TASK PROMPT:
Copy exactly, please, the lines of the data from its start through the line containing "s.effect Live.prerollAge".

SOURCE MATERIAL:
/-! ### Pre-roll (R473, R474) -/

/-- Streams whose pre-roll rolls. -/
def Live.rolls (l : Live) (s : Nat) : Bool :=
  l.rd .STATE_1240 s == streamRolling || l.rd .STATE_1240 s == streamDraining

/-- The pre-roll segments of a stream, the oldest first. -/
def Live.prerollOf (l : Live) (s : Nat) : List Nat :=
  sortBy (fun i => (l.seg i).firstBeat) (l.segsWhere fun g => g.stream == s && g.state == segPreroll)

/-- Phase 8 frees what has aged out of the pre-roll, once its record has committed (R472). -/
def Live.prerollAge (l : Live) : Live :=
  if l.mode.running then
    l.forL ((List.range 96).filter l.rolls) fun l st =>
      l.forL ((l.prerollOf st).filter fun i => (l.seg i).committed && (l.seg i).lastAt + 8000 * l.rd .PREROLL_S st < l.ticks) fun l i =>
        (l.count .PREROLL_FREED 1 st).freeSeg i
  else l

def execPrerollFree (s : State) : Host.Outcome State Fault Refusal :=
  s.effect Live.prerollAge

/-- Phase 8 sheds the oldest pre-roll segment of each stream under back-pressure (R474). -/
def Live.shedPreroll (l : Live) : Live :=
  if l.mode.running ∧ (l.rdB .BACK_PRESSURE 5 ∨ l.rdB .BACK_PRESSURE 2) then
    l.forL ((List.range 96).filter l.rolls) fun l st =>
      match l.prerollOf st with
      | i :: _ =>
        let n := (l.seg i).tn
        (((l.count .PREROLL_SHED 1 st).blk 18 .signalB 1 (st / 2) 0 n).mark 457 [] n).freeSeg i
      | [] => l
  else l

/-! ### Uplink health (R475 to R480) -/

/-- UPLINK_LOST becomes active (R479). -/
def Live.retainStart (l : Live) : Live :=
  let l1 := l.forL ((List.range 96).filter l.rolls) fun l s =>
    let l1 := l.closeOpen s
    if l1.rdB .ISLAND_KEEP s then
      l1.forL (l1.segsWhere fun g => g.stream == s && g.state == segPreroll) fun l i =>
        l.setSeg i fun g => { g with state := segRetained, fromPreroll := true }
    else l1
  let l2 := (l1.setFlannel fun x => { x with lost := true }).wr .LOST_SINCE l.now
  let l3 := (l2.recoveryStart 6 0 0xFF).refreshStreams
  let n := ((List.range 96).filter fun s => l3.rd .STATE_1240 s == streamRetaining).length
  l3.raise 453 (u32 n)

/-- UPLINK_LOST becomes inactive (R480). -/
def Live.retainEnd (l : Live) : Live :=
  let l1 := l.forL ((List.range 96).filter fun s => l.rd .STATE_1240 s == streamRetaining) fun l s => l.closeOpen s
  let l2 := l1.withdrawReturns fun g => g.offer == none
  ((l2.setFlannel fun x => { x with lost := false }).refreshStreams).recoveryDone 6 0

/-- UPLINK_LOST follows the two judgements. -/
def Live.uplinkEval (l : Live) : Live :=
  let lost := l.rd .PROBE_JUDGEMENT = 1 ∨ l.rd .LINK_JUDGEMENT = 1
  if lost ∧ ¬ l.flannel.lost then l.retainStart else if ¬ lost ∧ l.flannel.lost then l.retainEnd else l

/-- Phase 2 samples the link judgement. -/
def Live.judgeLinks (l : Live) : Live :=
  let up := (members 4 (l.rd .HEALTH_UPLINKS)).any fun u => l.rd .LINK_STATE_0401 (48 + u) == 3
  let was := l.rd .LINK_JUDGEMENT
  if ¬ l.mode.engineOn ∨ (was = 0 ∧ up) ∨ (was = 1 ∧ ¬ up) then l
  else ((l.wr .LINK_JUDGEMENT (if up then 0 else 1)).raise (if up then 452 else 451)).uplinkEval

/-- With PROBE_ENABLE 0 the probe judgement is HEALTHY (R475). -/
def Live.probeOff (l : Live) : Live :=
  if l.rdB .PROBE_ENABLE ∨ ¬ l.mode.engineOn then l
  else
    (((l.wr .PROBE_JUDGEMENT 0).wr .MISSES 0).wr .REPLIES 0).setFlannel (fun x =>
      { x with sendAt := none, beaten := false, replied := false, probeQueue := x.probeQueue.filter (· != .send) }) |>.uplinkEval

/-- The unit enters or leaves the running family: checks begin after its first beat (R500). -/
def Live.probeRun (l : Live) : Live :=
  l.setFlannel fun x =>
    { x with ranFrom := l.ticks, lastCheck := none, sendAt := none, beaten := false, replied := false,
             probeQueue := x.probeQueue.filter (· != .send) }

/-- Heartbeats have no source or no destination (R493). -/
def Live.probeBlind (l : Live) : Bool := l.rd .UNIT_IP == 0 || l.rd .COLLECTOR_IP == 0

/-- A heartbeat was answered, or not (R476). -/
def Live.probeJudge (l : Live) (replied : Bool) : Live :=
  let l1 := if replied then l.wr .MISSES 0 else (l.wr .MISSES (min 15 (l.rd .MISSES + 1))).raise 448
  let l2 :=
    if l1.rd .PROBE_JUDGEMENT = 0 then
      if ¬ replied ∧ l1.rd .LOST_MISSES ≤ l1.rd .MISSES then ((l1.wr .PROBE_JUDGEMENT 1).wr .REPLIES 0).raise 449 else l1
    else if replied then
      let l2 := l1.wr .REPLIES (min 15 (l1.rd .REPLIES + 1))
      if l2.rd .RESTORE_REPLIES ≤ l2.rd .REPLIES then (((l2.wr .PROBE_JUDGEMENT 0).wr .MISSES 0).wr .REPLIES 0).raise 450 else l2
    else l1.wr .REPLIES 0
  l2.uplinkEval

/-- A valid reply to the latest heartbeat (R477). -/
def Live.replyValid (l : Live) (port src : Nat) (payload : List Byte) : Bool :=
  isUplink port && 32 ≤ payload.length && fieldAt payload 0 1 == 0x13 && l.rd .PROBE_SEQ != 0
    && fieldAt payload 4 4 == l.rd .PROBE_SEQ && fieldAt payload 16 12 == l.rd .SERIAL && src == l.rd .COLLECTOR_IP

/-- A valid reply to the latest heartbeat has come, one that the engine carries included (R46, R476). -/
def Live.probeReplied (l : Live) : Bool :=
  l.flannel.replied || l.flannel.probeQueue.any fun w => match w with
    | .send => false
    | .reply port src payload _ => l.replyValid port src payload

/-- A check of the probe engine (R476). -/
def Live.heartbeatCheck (l : Live) : Live :=
  let due := l.mode.running && l.rdB .PROBE_ENABLE && l.elapsed % max 1 (l.rd .PROBE_INTERVAL) == 0
    && decide (l.flannel.ranFrom < l.ticks) && l.flannel.lastCheck != some l.ticks
  if !due then l
  else
    let l1 :=
      if l.flannel.lastCheck = none ∧ ¬ l.probeBlind then l
      else l.probeJudge (l.flannel.beaten && l.probeReplied && !l.probeBlind)
    let j := 1 + Config.generator 0 (l.rd .PROBE_JITTER) l.now 0 % (l.rd .PROBE_JITTER + 1)
    (l1.setFlannel fun x =>
      { x with lastCheck := some l.ticks, beaten := false, replied := false, sendAt := some (l.ticks + j) }).commitIndex

def execHeartbeatCheck (s : State) : Host.Outcome State Fault Refusal := s.effect Live.heartbeatCheck

/-- A UDP datagram of Flannel: its EtherType and packet (R478). -/
def Live.flannelUdp (l : Live) (dst sport dport : Nat) (payload : List Byte) : Nat × List Byte :=
  let v6 := l.rd .FAMILY == 1
  let src := if v6 then l.rd .UNIT_IP else l.rd .UNIT_IP % 2 ^ 32
  let d := if v6 then dst else dst % 2 ^ 32
  let seg := fun (c : Nat) => u16 sport ++ u16 dport ++ u16 (8 + payload.length) ++ u16 c ++ payload
  let c := pseudoChecksum v6 src d 17 (seg 0)
  let u := seg (if c = 0 then 0xFFFF else c)
  if v6 then (0x86DD, ipv6Packet src d 17 64 u) else (0x0800, ipv4Packet src d 17 64 u)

EXPECTED ANSWER:
/-! ### Pre-roll (R473, R474) -/

/-- Streams whose pre-roll rolls. -/
def Live.rolls (l : Live) (s : Nat) : Bool :=
  l.rd .STATE_1240 s == streamRolling || l.rd .STATE_1240 s == streamDraining

/-- The pre-roll segments of a stream, the oldest first. -/
def Live.prerollOf (l : Live) (s : Nat) : List Nat :=
  sortBy (fun i => (l.seg i).firstBeat) (l.segsWhere fun g => g.stream == s && g.state == segPreroll)

/-- Phase 8 frees what has aged out of the pre-roll, once its record has committed (R472). -/
def Live.prerollAge (l : Live) : Live :=
  if l.mode.running then
    l.forL ((List.range 96).filter l.rolls) fun l st =>
      l.forL ((l.prerollOf st).filter fun i => (l.seg i).committed && (l.seg i).lastAt + 8000 * l.rd .PREROLL_S st < l.ticks) fun l i =>
        (l.count .PREROLL_FREED 1 st).freeSeg i
  else l

def execPrerollFree (s : State) : Host.Outcome State Fault Refusal :=
  s.effect Live.prerollAge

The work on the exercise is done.